In an absorbing, eye-opening, and sometimes shocking session during a recent Best Practice Session at Ernst & Young’s New York City headquarters, members learned from keynote speaker Katherine Phillips, a professor of leadership and ethics at Columbia Business School, that race has an impact in the United States when it comes to job seeking, wealth building, advancement, and surviving a rough economy. She noted that the rate of unemployment in today’s challenging economic landscape is nearly 17 percent for African Americans, compared to 12 percent for Latinos and 8 percent for whites.

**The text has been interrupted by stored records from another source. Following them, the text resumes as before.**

/-! ## Resets -/

/-- An asserted reset source (R357, R358): its bit, its level, its target domain and page, whether HOLD keeps it, and
whether it still waits for its target to go idle (R360), and since when, in µs, it waits or is asserted. -/
structure Asserted where
  src : Nat
  level : Nat
  dom : Nat
  page : Nat
  hold : Bool
  asking : Bool
  since : Nat
  deriving DecidableEq, Repr

/-! ## The Postcard channel -/

/-- A Postcard's type, payload length in words, payload and sequence number (R301 to R303), and when, in µs, software
queued it (R306). -/
structure Postcard where
  type : Nat
  len : Nat
  data : List W32
  seq : Nat
  since : Nat
  deriving DecidableEq, Repr

/-- A carrier's Postcard transmitter beside its registers: the staged TX_DATA words, the automatic types pending (R305),
the software queue (R306), the Postcard being sent, its copies left and when, in µs, the present one begins (R305),
since when the tone is unmodulated (R305, R307), and when each timer last fired (Table 13.3). -/
structure PccTx where
  stage : NTab W32
  autos : List Nat
  queue : List Postcard
  active : Option Postcard
  left : Nat
  start : Nat
  tone : Nat
  timer : NTab Nat
  deriving DecidableEq, Repr

/-- A Postcard transmitter after reset. -/
def PccTx.init : PccTx := ⟨[], [], [], none, 0, 0, 0, []⟩

/-- A receive slot beside its registers: whether the next Postcard is accepted whatever its SEQ (R304), the level of the
detection that armed it and of the one that froze its gain, in 0.1 dB (R313), the counter at the last bit of the sync
word with its tag (R315); when, in µs, it was armed (Table 13.4), last accepted a Postcard (R304) and last confirmed its
peer (Table 13.5); and the bin's last eight magnitudes, newest first (R309). -/
structure PccRx where
  anySeq : Bool
  armLevel : Int
  frozeLevel : Int
  syncAt : Nat
  syncTag : W32 × W32
  armAt : Nat
  okAt : Nat
  bindAt : Nat
  mags : List Nat
  deriving DecidableEq, Repr

/-- A receive slot after reset. -/
def PccRx.init : PccRx := ⟨true, 0, 0, 0, (0, 0), 0, 0, 0, []⟩

/-- An entry of the receive FIFO (R315, R316). -/
structure PccEntry where
  slot : Nat
  header : Nat
  level : Nat
  tag : W32 × W32
  data : List W32
  deriving DecidableEq, Repr

/-! ## The Sorting Office, the Shed and the Hayloft -/

/-- Where a queued frame is (R175, R179). -/
inductive Place where
  | quota
  | shared
  | hayloft
  deriving DecidableEq, Repr

/-- A queued frame: its bytes as stored and their number, where it is and from which byte of the flow's Hayloft queue,
its egress (a GID where `line`, or a port), its class and host priority, the cipher message it waits for (R203), and
whether it is to be discarded at the queue's head, as errored (R105, R176) or as poisoned (R192).
DESIGN CHOICE, unsafe (log 20). -/
structure Frm where
  bytes : List Byte
  len : Nat
  place : Place
  off : Nat
  line : Bool
  egress : Nat
  exp : Bool
  prio : Nat
  msg : Option Nat
  errored : Bool
  poison : Bool
  deriving DecidableEq, Repr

Racism and colorism are sticky and pervasive. Yet, they are not uniquely American. As Phillips described, skin color plays a role in people’s status, economic circumstances, self-worth, and social interactions in societies all over the world—and has done so for centuries. Skin color is embedded in caste systems across the globe, with higher status ascribed to those with lighter complexions. It is the result of European dominance throughout much of history. And it persists.

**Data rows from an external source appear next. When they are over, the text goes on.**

-- ==== Sys2Proof/Machine/Rx.lean ====
section
/-! DEFINITION. The receiver of a carrier (spec/04): its states, acquisition and relock sequences, loss and degradation,
stored state, and the receive side of the profiles (spec/02 R31, R32, R40, R46, R47). -/

namespace Sys2Proof.Machine

/-! ## Subcarrier states -/

/-- Every subcarrier of carrier `c` not HELD goes to IDLE. -/
def State.scsIdle (c : Nat) (s : State) : State :=
  s.each (scsOf c) fun i s => if s.fld F.SCX_RX_STATUS_SCSTATE i = 5 then s else s.scTo i 0

/-! ## Dispersion (R31, R32, R78) -/

/-- The dispersion estimate, in 0.125 ps/nm. -/
def State.cdNow (s : State) (c : Nat) : Int := signed 20 (s.fld F.CAX_RX_CD_EST_CD c)

/-- The bound of express step `k`, in 0.125 ps/nm (Table 2.5). -/
def stepBound (k : Nat) : Nat := 5440 * (k + 1)

/-- The step chosen at acquisition for a magnitude in 0.125 ps/nm (R32); 0 beyond 3,400 ps/nm. -/
def expStep (cd : Nat) : Nat :=
  if cd + 800 ≤ stepBound 1 then 1
  else if cd + 800 ≤ stepBound 2 then 2
  else if cd + 800 ≤ stepBound 3 then 3
  else if cd ≤ 27200 then 4 else 0

/-- Some subcarrier of the carrier is express on the receive side. -/
def State.anyExp (s : State) (c : Nat) : Bool := (scsOf c).any s.rxExp

/-- CD_VALID and CD_FINE clear, and EXP_CD_OUT with them (R31, R78). -/
def State.cdClear (c : Nat) (s : State) : State :=
  ((s.setFlag F.CAX_RX_CD_EST_CD_VALID false c).setFlag F.CAX_RX_CD_EST_CD_FINE false c).setFlag
    F.CAX_CHG_STATUS_EXP_CD_OUT false c

/-- The carrier's express subcarriers leave service when the dispersion is out of range (R31). -/
def State.expOut (c : Nat) (s : State) : State :=
  s.each (scsOf c) fun i s =>
    if s.rxExp i && s.fld F.SCX_RX_STATUS_SCSTATE i ≤ 3 then s.scTo i 4 else s

/-- Subcarriers in EXP_OUT come back to CONVERGE, with a filter step in force (R32). -/
def State.expBack (c : Nat) (s : State) : State :=
  let s := s.when (s.anyExp c && s.fld F.CAX_RX_CD_EST_EXP_STEP c == 0) fun s =>
    s.setFld F.CAX_RX_CD_EST_EXP_STEP (expStep (s.cdNow c).natAbs) c
  s.each (scsOf c) fun i s => if s.fld F.SCX_RX_STATUS_SCSTATE i = 4 then s.scTo i 1 else s

/-- A new dispersion estimate (R31, R78). In native mode it is compared with the express range while CD_VALID is 1. -/
def State.cdNew (c : Nat) (cd : Int) (s : State) : State :=
  let s := s.setFld F.CAX_RX_CD_EST_CD (unsigned 20 cd) c
  if !s.flag F.CAX_RX_CD_EST_CD_VALID c || s.rxMode c != 0 then s
  else if 27200 < cd.natAbs then
    (s.when (!s.flag F.CAX_CHG_STATUS_EXP_CD_OUT c) fun s =>
      (s.setFlag F.CAX_CHG_STATUS_EXP_CD_OUT true c).raise F.CAX_LINE_EVT_EXP_CD_RANGE c).expOut c
  else if cd.natAbs ≤ 26400 then (s.setFlag F.CAX_CHG_STATUS_EXP_CD_OUT false c).expBack c
  else s

/-! ## The sequences -/

/-- The receiver's state becomes `st` (Table 4.7); a DEFECT Postcard reports a change. Outside LOCKED an OIF signal is
not in alignment (R71). -/
def State.rxTo (c st : Nat) (s : State) : State :=
  if s.fld F.CAX_RX_STATUS_RXSTATE c = st then s
  else ((s.setFld F.CAX_RX_STATUS_RXSTATE st c).modCar c fun k =>
      { k with oifAlign := k.oifAlign && st == 2 }).pccPend c 2

/-- The digital gain, in 1/256, that brings a mean code to 32, from 0.5 to 8 (R73). -/
def digGain (rms : Nat) : Nat := max 128 (min 2048 (32 * 256 / max rms 1))

/-- A new mean RMS code, 0 to 127, and the digital gain that follows from it (R73). -/
def State.rmsNew (c rms : Nat) (s : State) : State :=
  (s.setFld F.CAX_RX_LOS_CFG_RMS (min rms 127) c).modCar c fun k => { k with gain := digGain (min rms 127) }

/-- The LOS threshold as it applies. -/
def State.losTh (s : State) (c : Nat) : Nat := max (s.fld F.CAX_RX_LOS_CFG_LOS_TH c) 1

/-- The locks of a sequence are gone, and the dispersion estimate's validity with them. -/
def State.locksClear (c : Nat) (s : State) : State :=
  (((s.setFlag F.CAX_RX_STATUS_FOFS_LOCK false c).setFlag F.CAX_RX_FOFS_FOFS_VALID false c).setFlag
    F.CAX_RX_STATUS_CLK_LOCK false c).cdClear c

/-- A snapshot that R88 lets a warm relock use: the newest kept, no older than STATE_AGE. -/
def State.snapOk (s : State) (c : Nat) : Option Snap :=
  (s.car c).snaps.head?.filter fun x => decide (x.age ≤ 1000 * max (s.fld F.CAX_RX_CTRL_STATE_AGE c) 1)

/-- STORE_VALID brought up to date (R88). -/
def State.storeEval (c : Nat) (s : State) : State := s.setFlag F.CAX_RX_STATUS_STORE_VALID (s.snapOk c).isSome c

/-- A trigger that leaves LOCKED keeps the newest snapshot taken at least 1 ms before (R88). -/
def State.keepSnap (c : Nat) (s : State) : State :=
  if s.fld F.CAX_RX_STATUS_RXSTATE c = 2 then
    (s.modCar c fun k => { k with snaps := (k.snaps.filter fun x => 1 ≤ x.age).take 1 }).storeEval c
  else (s.modCar c fun k => { k with snaps := k.snaps.take 1 }).storeEval c

/-- A cold acquisition starts from step 0 (R89). That ORIENT clears at the start of a sequence is the model's choice:
the spec does not say when it clears. DESIGN CHOICE, unsafe (log 65). -/
def State.coldStart (c : Nat) (s : State) : State :=
  ((((((s.locksClear c).rxTo c 1).setFld F.CAX_RX_STATUS_ACQ_STEP 0 c).setFlag F.CAX_RX_STATUS_ORIENT false c).setFld
    F.CAX_RX_CD_EST_EXP_STEP 0 c).bump (R .CAX_RX_ACQ_CNT c)).scsIdle c |>.modCar c fun k => { k with seq := .cold }

/-- A cold trigger: it acts in every state but OFF and LOS (R84, R93). -/
def State.coldTrigger (c : Nat) (s : State) : State :=
  let st := s.fld F.CAX_RX_STATUS_RXSTATE c
  if st = 0 || st = 4 then s else s.coldStart c

/-- A warm relock starts with STORE_VALID and RELOCK_EN set, a cold acquisition without (R91). It runs on the snapshot
that is valid at its start, whatever becomes of STORE_VALID after. DESIGN CHOICE, unsafe (log 65). -/
def State.warmStart (c : Nat) (s : State) : State :=
  if s.flag F.CAX_RX_STATUS_STORE_VALID c && s.flag F.CAX_RX_CTRL_RELOCK_EN c then
    (((((s.locksClear c).rxTo c 3).setFld F.CAX_RX_STATUS_ACQ_STEP 0 c).setFlag F.CAX_RX_STATUS_ORIENT false c).scsIdle
      c).modCar c fun k => { k with seq := .warm, relock := s.snapOk c }
  else s.coldStart c

/-- A warm trigger of a LOCKED carrier. -/
def State.warmTrigger (c : Nat) (s : State) : State := (s.keepSnap c).warmStart c

/-- The receiver goes to `st`, OFF or LOS, abandoning any sequence (R93). -/
def State.rxDown (c st : Nat) (s : State) : State :=
  (((((s.locksClear c).rxTo c st).setFld F.CAX_RX_STATUS_ACQ_STEP 15 c).setFlag F.CAX_RX_STATUS_SIG false c).scsIdle
    c).modCar c fun k => { k with seq := .none }

/-- The receiver enters LOS (R86). -/
def State.losEnter (c : Nat) (s : State) : State :=
  (((s.keepSnap c).rxDown c 4).raise F.CAX_RX_EVT_LOS c).bump (R .CAX_RX_LOS_CNT c)

/-- The receiver enters OFF (R79, R84, R88): the stored state is no longer valid, RX_CLK_OFS returns to 0, and no
subcarrier stays HELD. -/
def State.rxOff (c : Nat) (s : State) : State :=
  let s := (s.rxDown c 0).modCar c fun k => { k with snaps := [], mismatch := 0, rdDesc := none }
  ((s.each (scsOf c) fun i s => s.scTo i 0).storeEval c).wr (R .CAX_RX_CLK_OFS c) 0

/-- An OFF cause of Table 4.7 is present, or a Paddock test holds the carrier (R392). -/
def State.rxOffCause (s : State) (c : Nat) : Bool :=
  !s.flag F.CAX_RX_CTRL_RX_EN c || s.flag F.CAX_RX_STATUS_CFG c || s.asking (4 + c) || s.idleAsked (4 +
      c) (caxPage c) ||
    s.flag F.CAX_TX_STATUS_TEST c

White and Asian Brazilians earn, on average, twice as much as Brazilians of African descent, according to Phillips’ research. In India, where those with fairer skin receive preferential treatment, the market for skin whitening creams is a $132 million business that grows 18 percent annually. In various parts of eastern Asia, four in 10 women use creams to lighten their skin tone.
Phillips’ messages were reinforced by a panel that included Ronald Hall, a professor with the School of Social Work at Michigan State University, who illustrated the self-hate among people of color that results from buying in to what he called the “bleached ideal.” Race, he said, is a proxy for skin color, with white being the ideal. He indicated that, ironically, when people of color achieve status or power, they can exhibit the same prejudices as white people do—primarily because skin color is wielded as a tool for achieving power and domination.

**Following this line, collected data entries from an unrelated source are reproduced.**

-- ==== Sys2Proof/Machine/Hayloft.lean ====
section
/-! DEFINITION. The Hayloft (spec/08): stored-data integrity, the error log (R197), the merge buffer (R193), retirement
(R198), the aperture (R199) and capture (R200), with their commands. -/

namespace Sys2Proof.Machine

def State.modHay (f : Hay → Hay) (s : State) : State := { s with hay := f s.hay }

/-- The Hayloft answers its events: HAY is ON and READY. -/
def State.hayOn (s : State) : Bool := s.domOn 8 && !s.inReset 8 0 && s.flag F.HAY_STATUS_READY

/-! ## Error log -/

/-- The slots in use from oldest to newest. -/
def State.hayOrder (s : State) : List Nat := s.hay.logOrder.filter fun i => s.flag F.HAY_LOG_W0_VALID i

/-- A log entry written into slot `i`, which becomes the newest. -/
def State.hayEntry (type sym line i : Nat) (s : State) : State :=
  let l := s.hayOrder.filter (· ≠ i) ++ [i]
  let w0 := F.HAY_LOG_W0_VALID.put 1 (F.HAY_LOG_W0_TYPE.put type (F.HAY_LOG_W0_SYM.put sym 0))
  (((((s.wr (R .HAY_LOG_W0 i) w0).wrN (R .HAY_LOG_W1 i) line).wrN (R .HAY_LOG_W2 i) s.sec).wrN (R .HAY_LOG_W3 i)
    (s.ns + 2 ^ 31 * bit s.tagValid)).setFld F.HAY_LOG_STATUS_LAST i).modHay fun h => { h with logOrder := l }

/-- An entry displaced or dropped. -/
def State.hayOvr (s : State) : State := (s.bumpFld F.HAY_LOG_STATUS_OVR).raise F.HAY_EVT_LOG_OVR

/-- An event of the error log (R197), copied to the device event log. -/
def State.hayLog (type sym line : Nat) (s : State) : State :=
  let s := s.log 0x0060 type 0 [BitVec.ofNat 32 line]
  let last := s.fld F.HAY_LOG_STATUS_LAST
  let ord := s.hayOrder
  if ord.getLast? = some last && s.fld F.HAY_LOG_W0_TYPE last == type && s.fld F.HAY_LOG_W1_LINE last == line then
    s.bumpFld F.HAY_LOG_W0_REPEAT last
  else
    match (List.range 64).find? fun i => !s.flag F.HAY_LOG_W0_VALID i with
    | some i => s.hayEntry type sym line i
    | none =>
      if type = 1 then
        match ord.find? fun i => s.fld F.HAY_LOG_W0_TYPE i == 1 with
        | some i => s.hayOvr.hayEntry type sym line i
        | none => s.hayOvr
      else
        match ord.head? with
        | some i => s.hayOvr.hayEntry type sym line i
        | none => s

/-- A decode as it is taken (R189): one that would correct an address symbol is uncorrectable. -/
def eccTaken : HayEcc → HayEcc
  | .ce sym => if sym ≤ 34 then .ce sym else .ue
  | e => e

/-- A decode whose outcome nothing gives. -/
def State.freeEcc (s : State) : HayEcc :=
  match Config.freeNat s.free % 3 with
  | 0 => .clean
  | 1 => .ce (Config.freeNat (s.free + 1) % 35)
  | _ => .ue

/-- A corrected error (R190). -/
def State.hayCe (sym line : Nat) (s : State) : State :=
  (((s.add64 (R .HAY_CE_TOT_LO) (R .HAY_CE_TOT_HI) 1).raise F.HAY_EVT_CE).count 0x0C5 0 1).hayLog 1 sym line

/-- A line becomes poisoned. -/
def State.poisonLine (line : Nat) (s : State) : State :=
  s.modHay fun h => { h with poison := if h.poison.contains line then h.poison else line :: h.poison }

/-- An uncorrectable error (R191), found by the scrubber or by a read. The scrubber's is fault 7 (Table 17.6). -/
def State.hayUe (line : Nat) (scrub : Bool) (s : State) : State :=
  ((((s.poisonLine line).bump (R .HAY_UE_TOT)).raise F.HAY_EVT_UE).hayLog (if scrub then 2 else 3) 0x3F line).when scrub
    (State.detect 7)

/-- A block is open (R194). -/
def State.blockOpen (s : State) (b : Nat) : Bool := s.hay.blocks.contains b

/-- The outcome of a line's decode: uncorrectable where an injection has given it two wrong check symbols (Table 17.10).
-/
def State.eccOf (s : State) (line : Nat) (e : HayEcc) : HayEcc :=
  if s.hay.wrong.contains line then .ue else eccTaken e

/-- Line `l` has the check symbols of its contents again. -/
def State.eccMend (l : Nat) (s : State) : State := s.modHay fun h => { h with wrong := h.wrong.filter (· ≠ l) }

The panel also featured Kam Wong, the associate director of workforce diversity and compliance programs at City University of New York, who thoroughly debunked the “model minority” myth, which assumes that Asians are smarter, more affluent, and more successful than the general population. Wong described the vast diversity within the Asian-American population, which has grown rapidly in the United States over the past 10 years. Despite their “model minority” status, many live below the poverty line, do not complete college, and do not even finish high school. According to Wong, Asian Americans and Pacific Islanders are the largest targets for hate crimes and bullying—likely because they are perceived as too mild mannered to speak out against the behavior.
The final panel participant, Louise Covert, principal of Analogies Consulting, described the need to view “whiteness” from a unique cultural standpoint, rather than thinking of it as simply “the norm.” Just as race and skin color shape the lives of people of color, they shape the lives of white people. Covert offered this little-known tidbit: in Pre-Revolutionary America, skin color was less of a barrier and races tended to interact relatively freely. During colonial times, groups in power began to leverage skin color as a way to establish difference and to wield power.
Acknowledging racism and colorism as a critical barrier to inclusiveness makes the diversity practitioner’s job that much harder. As one attendee asked, how do we approach our CEOs and executive leadership and tell them that despite their support of various inclusion activities and diversity strategies, we now need to talk to them about “their whiteness?”
The best practice session offered some next steps and other opportunities for nudging forward, bit by bit, the effort to uproot racism, at least within our organizations. Simply creating awareness—pulling the challenge of race and skin color out of hiding—puts the problem in the open, where it can be tackled. From there, organizations should pursue opportunities for authenticity—reviewing policies, practices, rewards, and workforce behaviors to ensure they don’t inadvertently reinforce a culture that validates “whiteness.” Ensuring every person has an opportunity to bring their full selves to the workplace—and ensuring they don’t have to “act white” to succeed—is the end goal.